Opinion
7696-19 10421-21
06-05-2023
ORDER
Elizabeth Crewson Paris, Judge
The consolidated case at Docket No. 7696-19 has previously been calendared for trial (before consolidation), and the consolidated case at Docket No. 10421-21 has not been set for trial. To date, the parties have engaged in informal discovery, have filed multiple Stipulations of Settled Issues, and are working toward filing a Stipulation of Facts.
Respondent's notice of deficiency in the case at Docket No. 7696-19 determined that the fraud penalty under section 6663(a) was applicable for tax years 2012 and 2013. Respondent's notice of deficiency in the case at Docket No. 10421-21, however, did not include such a determination for tax years 2014, 2015, or 2016.
Unless otherwise indicated, all statutory references are to the Internal Revenue Code, Title 26 U.S.C., in effect at all relevant times, and all Rule references are to the Tax Court Rules of Practice and Procedure.
On April 7, 2023, respondent filed a Motion for Leave to File First Amendment to Answer, docket entries 56 and 25 in Docket Nos. 7696-19 and 10421-21, respectively, and lodged a First Amendment to Answer, docket entries 57 and 26 in Docket Nos. 7696-19 and 10421-21, respectively, to allege a section 6663 fraud penalty for 2014, 2015, and 2016. On May 4, 2023, at docket entries 58 and 29 in Docket Nos. 7696-19 and 10421-21, respectively, petitioners filed an Objection to respondent's Motion.
Rule 41(a) provides that "a party may amend a pleading only by leave of Court or by written consent of the adverse party, and leave shall be given freely when justice so requires." Whether leave to amend the Answer will be granted is a question falling within the sound discretion of the Court. Estate of Quick v. Commissioner, 110 T.C. 172, 178 (1998). An important factor in deciding whether leave will be granted is prejudice to the opposing party. Id. at 178-80. Prejudice can occur if the opposing party was required to engage in substantial new preparation at a late stage in the proceedings, necessitating added time and expense. TBL Licensing LLC v. Commissioner, T.C. Memo. 2022-71, at *11. Justice does not require such leave when the amending party has delayed the motion for tactical reasons or when the non-moving party is prejudiced in his ability to oppose the amended position.
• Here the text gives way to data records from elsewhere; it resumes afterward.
/-- The _HI of a writable 64-bit pair, and the _LO that applies it [00 R10]. -/
def pairOf (b off : Nat) : Option (Nat × Bool) :=
  match b, off with
  | 0x05, 0xD0 => some (0xD4, true)
  | 0x09, 0xE0 => some (0xE4, true)
  | 0x09, 0xE8 => some (0xEC, true)
  | 0x21, 0x90 => some (0x94, true)
  | 0x2A, 0xA4 => some (0xA8, true)
  | 0x05, 0xD4 | 0x09, 0xE4 | 0x09, 0xEC | 0x21, 0x94 | 0x2A, 0xA8 => some (off, false)
  | _, _ => none

/-- The value that a port last wrote to a _HI register. (log 103) -/
def stagedHi (d : Dev) (port : Port) (a : Nat) : Option Nat :=
  (d.hst.staged.find? fun (e : Nat × Nat × Nat) => e.1 == portNum port && e.2.1 == a).map fun e => e.2.2

/-- A _HI register written: its value waits for the _LO write of the same port. -/
def stageHi (port : Port) (a v : Nat) (d : Dev) : Dev :=
  { d with hst := { d.hst with
      staged := (d.hst.staged.filter fun (e : Nat × Nat × Nat) => !(e.1 == portNum port && e.2.1 == a)) ++ [(portNum port, a, v)] } }

/-- A word of an element written [13 R369 R370]. -/
def CanElem.setWord (e : CanElem) (a v : Nat) : CanElem :=
  match a with
  | 0 => { e with frame := v }
  | 1 => { e with ident := v }
  | 2 => { e with w2 := v }
  | 3 => { e with w3 := v }
  | _ => { e with data := putBytes (slice e.data 0 64) (4 * (a - 4)) (leBytes 4 v) }

/-- KEY or SPAN of the selected filter entry staged [13 R375]. -/
def fltStage (n : Nat) (f : FltEntry → FltEntry) (r : Regs) (d : Dev) : Dev :=
  let i := r.on F.CAN_FLT_CFG_BASE n + r.on F.CAN_FLT_SEL_ENTRY n
  let e := f (fltStaged d n i)
  { d with can := { d.can with staged := (d.can.staged.filter fun (x : Nat × FltEntry) => !(x.1 == n && x.2.idx == i)) ++ [(n, e)] } }

/-- Actions of the CAN registers [13]. -/
def canAction (n off v : Nat) (s : State) : State :=
  if 0x400 ≤ off then
    devS (fun r d => if r.on F.CAN_MRAM_SEL_REGION n = 0 then modCan n (fun c => { c with stage := c.stage.setWord ((off - 0x400) / 4) v }) d else d) s
  else match off with
  | 0x50 =>
    let s := if bit v 0 then devS (fun r d => if canOn r d n ∧ (d.canCh n).err == .busOff then modCan n (fun c => { c with recovering := true }) d else d) s else s
    if bit v 1 then devS (canPut n) s else s
  | 0x60 => devS (canTxreq n 0 v) s
  | 0x64 => devS (canTxreq n 1 v) s
  | 0x70 => devS (canTxcancel n v) s
  | 0x78 => devS (fun _ d => modCan n (fun c =>
      let k := (v % 32 + 32 - c.logGet) % 32
      if k < c.logFill then { c with logGet := (v % 32 + 1) % 32, logFill := c.logFill - (k + 1) } else c) d) s
  | 0x88 => devS (fun _ d => modCan n (fun c => { c with fifo0 := c.fifo0.ack (v % 64) }) d) s
  | 0x94 => devS (fun _ d => modCan n (fun c => { c with fifo1 := c.fifo1.ack (v % 64) }) d) s
  | 0xA4 => devS (fun _ d => dbSnap n 0 v d) s
  | 0xA8 => devS (fun _ d => dbSnap n 1 v d) s
  | 0xAC => devS (fun _ d => modCan n (fun c => { c with dbNew := c.dbNew - (c.dbNew &&& (v % 2 ^ 32)) }) d) s
  | 0xB0 => devS (fun _ d => modCan n (fun c => { c with dbNew := c.dbNew - (c.dbNew &&& (v % 2 ^ 32 * 2 ^ 32)) }) d) s
  | 0xC8 => devS (fltStage n fun e => { e with key := v % 2 ^ 29 }) s
  | 0xCC => devS (fltStage n fun e => { e with span := v % 2 ^ 29 }) s
  | 0xD0 => regS (fltCtrlWrite n v) s
  | _ => s

/-- Page SAF: the unlock words, and the configuration words, which the island takes in INIT and CONFIG [16 R482 R483 R484]. (log 104) -/
def safWrite (off v : Nat) (s : State) : State :=
  if off = 0x60 then
    devS (fun r d =>
      if v = 0 ∧ d.saf.stA == .config then safConfigExit false r d
      else if d.saf.unlockAt.isSome then safUnlockSecond v r d else safUnlockFirst v r d) s
  else if off = 0x13C then regS (safCrcExpWrite v) s
  else if 0x100 ≤ off ∧ off < 0x13C then
    let l := (placesAt 0x28 off).filter fun (x : Place) => x.fd.writable
    if l.isEmpty then s
    else if !(s.dev.saf.stA == .init || s.dev.saf.stA == .config) then { s with regs := s.regs.reject 0x28 off 7 }
    else if l.any fun (x : Place) => !(x.fd.inRange (x.fd.of v)) then { s with regs := s.regs.reject 0x28 off 3 }
    else devS (fun _ d => let i := (off - 0x100) / 4; safPut i (v &&& safMask i) d) s
  else s

/-- One of several single-bit actions of a register. -/
def ifBit (v i : Nat) (f : State → State) (s : State) : State := if bit v i then f s else s

/-- What an accepted write does beside storing its fields: the registers whose write is an action, and outputs that follow a register at once. -/
def action (port : Port) (b n off v i : Nat) (s : State) : State :=
  match b, off with
  | 0x00, 0x54 => if v % 2 ^ 32 = 0xB007 then resetState 4 s else s
  | 0x00, 0x68 => ifBit v 0 (regS ucUpdateStart) s
  | 0x01, 0x40 => regS (pwrDomReqWrite port v) s
  | 0x01, 0x4C => devS (fun _ d => { d with pwr := { d.pwr with fault := d.pwr.fault - (d.pwr.fault &&& (v % 65536)) } }) s
  | 0x03, 0x70 => devS (fun r d => if (vecPend r d).testBit (v % 32) then sendVec (v % 32) d else d) s
  | 0x05, 0x40 => devS (fun _ d => modMde (fun m => { m with reqShadow := true }) d) s
  | 0x05, 0x4C => ifBit v 1 (regS devHold) (ifBit v 0 (devS devGo) s)
  | 0x06, 0x40 => ifBit v 1 (devS fun _ d => if d.cfg.phase.inHand then abortLoad d else d) (ifBit v 0 (regMemS cfgLoadStart) s)
  | 0x06, 0x6C => regS (cfgKeyDataWrite v) s
  | 0x07, 0x94 => devS (msnDiagClr v) s
  | 0x0C, 0x70 => ifBit v 31 (devS jamCal) s
  | 0x13, 0x4C => ifBit v 1 (devS fun _ d => modLop i (fun ch => { ch with clr := true }) d) s
  | 0x14, _ => devS (fun r d => if (boundAou r i).isSome then d else if aouEnabled r d i then aouHost r i d else aouFail r i d) s
  | 0x15, 0x5C =>
    ifBit v 3 (devS fun r d => clrChatter r i d) (ifBit v 2 (devS fun r d => homeStart r i d)
      (ifBit v 1 (devS fun _ d => softStop i d) (ifBit v 0 (devS fun r d => axisStop r i .command d) s)))
  | 0x15, 0x68 => ifBit v 12 (devS fun _ d => modAxis i (fun a => { a with dirChange := false }) d) s
  | 0x16, 0x70 => devS (fun _ d => modQd i (fun q => { q with
      illegal := q.illegal && !(bit v 0), dirChange := q.dirChange && !(bit v 3), idxSeen := q.idxSeen && !(bit v 6) }) d) s
  | 0x17, _ => devS dioDrive s
  | 0x18, _ => canAction n off v s
  | 0x20, 0x54 => regS (e2eRunWrite v) s
  | 0x20, 0x58 => regS (e2eCntWrite v) s
  | 0x21, 0x40 => ifBit v 0 (devS fun _ d => { d with tim := { d.tim with snap := d.tim.tb } }) s
  | 0x21, 0x74 => devS (srvOfsIn v) s
  | 0x21, 0x98 => ifBit v 0 (regS timStepGo) s
  | 0x22, 0x80 => memS (fun r m d => ([], ethTxPush n v r m d)) s
  | 0x22, 0x88 => devS (fun _ d => modEth n (fun e => { e with free := e.free ++ [v % 128] }) d) s
  | 0x22, 0x90 => if bits v 27 26 = 1 ∨ bits v 27 26 = 2 then devS (fun _ d => mdioStart (bits v 27 26) n v d) s else s
  | 0x27, 0x44 =>
    ifBit v 3 (regS pairRelinquish) (ifBit v 2 (devS still)
      (ifBit v 1 (devS fun _ d => { d with pair := { d.pair with takeFail := false } })
        (ifBit v 0 (devS fun _ d => { d with pair := { d.pair with takeNow := true } }) s)))
  | 0x27, 0x78 => ifBit v 0 (devS globalGo) s
  | 0x29, 0x58 => devS (fun r d => evtEvaluate r { d with evt := { d.evt with ack := v % 2 ^ 32 } }) s
  | 0x29, 0x68 => regS (evtHostCode v) s
  | 0x2A, 0x88 => ifBit v 0 (regS lifPreset) s
  | 0x2A, 0xA4 => devS (fun _ d => { d with lif := { d.lif with stage := { d.lif.stage with
      time := v % 2 ^ 32 + 2 ^ 32 * (stagedHi d port (0x2A * 4096 + 0xA8)).getD (d.lif.stage.time / 2 ^ 32) } } }) s
  | 0x2A, 0xAC => devS (fun _ d => { d with lif := { d.lif with stage := { d.lif.stage with ofs := wrapS 16 v } } }) s
  | 0x2A, 0xB0 => ifBit v 0 (regS leapAdd) s
  | 0x2B, 0x4C => ifBit v 0 (devS holdMeasure) s
  | _, _ => s

/-- The diagnostic registers of page MSN, which are inert while MSN_DIAG_CTL.EN = 0 [10 R310]. -/
def diagReg (p off : Nat) : Bool := p == 7 && decide (0x84 ≤ off) && decide (off ≤ 0x9C)

/-- The binary64 value that a pair of words spells is not a number or infinite: refused where the pair is an engineering value [00 R7]. (log 104) -/
def badPair (b lo hi : Nat) : Bool := b == 9 && !((⟨BitVec.ofNat 64 (lo + 2 ^ 32 * hi)⟩ : F64).isFin)

/-- A write to the block registers of a page: field by field by class, or rejected whole [19 R556 R557]. -/
def blockWrite (port : Port) (p off v : Nat) (s : State) : State :=
  let l := (placesAt p off).filter fun (x : Place) => x.fd.writable
  match pageBlock p with
  | none => s
  | some (b, _) =>
    if p = 0x28 then safWrite off v s
    else if l.isEmpty || (diagReg p off && !(s.regs.bit F.MSN_DIAG_CTL_EN)) then s
    else
      let (i, j) := selected s.regs p off
      match pairOf b off with
      | some (_, false) => devS (fun _ d => stageHi port (p * 4096 + off) v d) s
      | pr =>
        let hi := match pr with
          | some (o, _) =>
            let y := (placesAt p o).headD { fd := F.MDE_WAKE_AT_HI_V }
            some (y, (stagedHi s.dev port (p * 4096 + o)).getD (fieldRead s.regs (viewBlock s.regs s.regs s.dev b (p - b) i j 0) [] true i j y))
          | none => none
        let k := refusal s.regs s.dev p off i j v l
        let bad := match hi with | some (_, h) => badPair b v h | none => false
        if k ≠ 0 then { s with regs := s.regs.reject p off k }
        else if bad then { s with regs := s.regs.reject p off 3 }
        else
          let r := l.foldl (storeField i j v) s.regs
          let r := match hi with | some (y, h) => storeField i j h r y | none => r
          action port b (p - b) off v i { s with regs := r }

/-- A write of a word to a register page [00 R2 R11, 19 R556]. -/
def pageWrite (port : Port) (p off v : Nat) (s : State) : State :=
  if (pageBlock p).isNone || pageAbsent s.dev p || decide (0x800 ≤ off) then s
  else if off < 0x40 then headWrite p off v s
  else blockWrite port p off v s

/-! ### Writing memory windows and words [19 R546 R549] -/

/-- The bytes of a word whose enables are set, with their addresses. -/
def enabledBytes (a v be : Nat) : List (Nat × Byte) :=
  ((List.range 4).filter fun i => be.testBit i).map fun i => (a + i, BitVec.ofNat 8 (v / 256 ^ i))

/-- A byte written to a memory window: accepted, or discarded, by its range [19 R546, 02 R46, 15 PAIR registers]. -/
def byteWrite (x : Nat × Byte) (s : State) : State :=
  let put := { s with mem := Memory.write s.mem x.1 x.2 }
  match region x.1 with
  | .staging => memS (stagingTouched x.1 x.2) s
  | .ucode => put
  | .packet => if s.dev.tw812 && decide (0x04080000 ≤ x.1) then s else put
  | .cont => if 0x05004000 ≤ x.1 ∧ s.dev.commands then put else s
  | _ => s

/-- A write of one word of the device map with its byte enables [19 R546 R549]. -/
def busWrite (port : Port) (a v be : Nat) (s : State) : State :=
  if !(serves s.dev port a) then s
  else
    let s := devS (fun _ d => touch port d) s
    match region a with
    | .regs =>
      if be % 16 = 15 then pageWrite port (a / 4096) (a % 4096 / 4 * 4) (v % 2 ^ 32) s
      else devS (fun _ d => raise 4 1 (hstErr port 1 a { d with hst := { d.hst with errPartial := wrapInc 8 d.hst.errPartial } })) s
    | .unmapped => devS (fun _ d => unmappedAccess port a d) s
    | _ => (enabledBytes (a / 4 * 4) v be).foldl (fun s x => byteWrite x s) s

/-! ### PCIe [19 R547 R548 R566] -/

/-- A word with some bytes replaced. -/
def mergeBytes (old v be : Nat) : Nat :=
  leNat ((List.range 4).map fun i => BitVec.ofNat 8 ((if be.testBit i then v else old) / 256 ^ i))

/-- Messages held back by a mask go out for the vectors that are still pending [19 R566]. (log 105) -/
def unmask (d : Dev) : Dev :=
  foldN 32 (fun v d =>
    if d.hst.pba.testBit v && !(d.hst.fnMask) && !((d.hst.table.getD v (0, 0, 0, 1)).2.2.2.testBit 0) then
      sendVec v { d with hst := { d.hst with pba := setBit d.hst.pba v false } }
    else d) d

/-- A word of the MSI-X table or the pending-bit array [19 R548]. -/
def msixWord (d : Dev) (a : Nat) : Nat :=
  if a < 0x200 then
    let e := d.hst.table.getD (a / 16) (0, 0, 0, 1)
    match a / 4 % 4 with | 0 => e.1 | 1 => e.2.1 | 2 => e.2.2.1 | _ => e.2.2.2
  else if a / 4 = 0x400 then d.hst.pba else 0

/-- A word of the MSI-X table written [19 R548 R566]. (log 105) -/
def msixWrite (a v be : Nat) (d : Dev) : Dev :=
  if a < 0x200 then
    let w := mergeBytes (msixWord d a) v be
    unmask { d with hst := { d.hst with table := modAt d.hst.table (a / 16) fun e =>
      match a / 4 % 4 with
      | 0 => (w, e.2) | 1 => (e.1, w, e.2.2) | 2 => (e.1, e.2.1, w, e.2.2.2) | _ => (e.1, e.2.1, e.2.2.1, w) } }
  else d

/-- A word of the configuration space: identity, command and MSI-X control; the rest is not given (log 48) [19 R547]. -/
def cfgSpaceWord (d : Dev) (a : Nat) : Nat :=
  let w := a / 4 * 4
  if w = 0 then 0x484B + 2 ^ 16 * (if d.tw812 then 0x0812 else 0x0816)
  else if w = 4 then setBit (Config.pcieCfg w) 2 d.hst.bme
  else if w = 8 then Config.pcieCfg w % 256 + 2 ^ 8 * 0x118000
  else if w = Config.msixCap then setBit (setBit (Config.pcieCfg w) 31 d.hst.msix) 30 d.hst.fnMask
  else Config.pcieCfg w

/-- A write to the configuration space: Bus Master Enable, and MSI-X enable and mask; on the enabling of MSI-X each pending vector sends its message (log 48) [19 R547 R550]. -/
def cfgSpaceWrite (a v be : Nat) (d : Dev) : Dev :=
  let w := a / 4 * 4
  let x := mergeBytes (cfgSpaceWord d a) v be
  if w = 4 then { d with hst := { d.hst with bme := bit x 2 } }
  else if w = Config.msixCap then
    let was := d.hst.msix
    let d := { d with hst := { d.hst with msix := bit x 31, fnMask := bit x 30 } }
    if !was && d.hst.msix then foldN 32 (fun i d => if d.irq.pend.testBit i then sendVec i d else d) d else unmask d
  else d

/-- One DW of a PCIe request. -/
def pcieAccess (x : Access) (s : State) : State :=
  match x.space, x.write with
  | .map, true => busWrite .pcie x.addr x.data x.be s
  | .map, false => busRead .pcie x.addr s
  | .msix, true => devS (fun _ d => msixWrite x.addr x.data x.be (touch .pcie d)) s
  | .msix, false => devS (fun _ d => emit (.read .pcie x.addr (msixWord d x.addr)) (touch .pcie d)) s
  | .config, true => devS (fun _ d => cfgSpaceWrite x.addr x.data x.be d) s
  | .config, false => devS (fun _ d => emit (.read .pcie x.addr (cfgSpaceWord d x.addr)) d) s

/-- PCIE_REQUEST: each DW in ascending address order, while the link is up [19 R549]. -/
def pcieRequest (l : List Access) (s : State) : State :=
  l.foldl (fun s x => if s.dev.hst.up && !(s.dev.mde.dstate == .reset) then pcieAccess x s else s) s

/-! ### Quad-SPI [19 R551 R552] -/

/-- CRC-16 of a word of a transfer, over its address, most significant byte first, and its data [19 R551]. -/
def spiCrc (a v : Nat) : Nat := crcMsb 16 0x1021 0xFFFF (beBytes 4 a ++ leBytes 4 v)

/-- A transfer that ends within a word, or has an unknown command or an unaligned address [19 R552]. -/
def spiAbort (a : Nat) (d : Dev) : Dev := hstErr .qspi 4 a { d with hst := { d.hst with spiAbort := wrapInc 8 d.hst.spiAbort } }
Respondent's Amendment to Answer, as lodged, asserts the determination that petitioners' underpayments of federal income tax for 2014, 2015, and 2016 were due to fraud within the meaning of section 6663(b). Respondent's positions would increase the section 6662 accuracy-related penalty from 20% to 75% of the underpayment in each tax year. See § 6663(a). Respondent asserts that the additional argument should be allowed because, if respondent establishes the section 6663 penalty for 2012 and 2013 (primarily related to petitioners' claimed net operating loss carryforward), respondent will have necessarily also established the fraud penalty for 2014, 2015, and 2016. Respondent bears the burden of proving the fraud alleged in those years "by clear and convincing evidence." Rule 142(b); see also § 7454(a).
Petitioners assert that they have already been affected by respondent's frequent reassignment of attorneys working on these cases. They also assert that they have entered into agreements and stipulations, including multiple Stipulations of Settled Issues, based on the then-current posture of respondent's filings. Petitioners do not, however, allege that they would suffer unfair surprise or prejudice from the granting of respondent's Motion.
These consolidated cases are not currently set for trial and petitioners will have ample time to prepare for respondent's additional allegations. These allegations involve substantially similar issues in consecutive tax years and will require nearly identical evidence to be presented. Further, the burden of proof and production with respect to the additional allegations will fall squarely on respondent at trial. Given the liberality of the above-described standard, the circumstances here do not meet the requisite prejudice or delay to justify denial of respondent's Motion. See Estate of Quick v. Commissioner, 110 T.C. at 180.
To reflect the foregoing, it is hereby
ORDERED that respondent's Motion for Leave to File First Amendment to Answer, filed April 7, 2023, docket entries 56 and 25 in Docket Nos. 7696-19 and 10421-21, respectively, is granted, and the Clerk of the Court shall file respondent's First Amendment to Answer, lodged April 7, 2023, docket entries 57 and 26 in Docket Nos. 7696-19 and 10421-21, respectively, as of the date of this Order. It is further
ORDERED that, on or before July 17, 2023, petitioners shall file a reply to respondent's First Amendment to Answer, as required by Rule 37.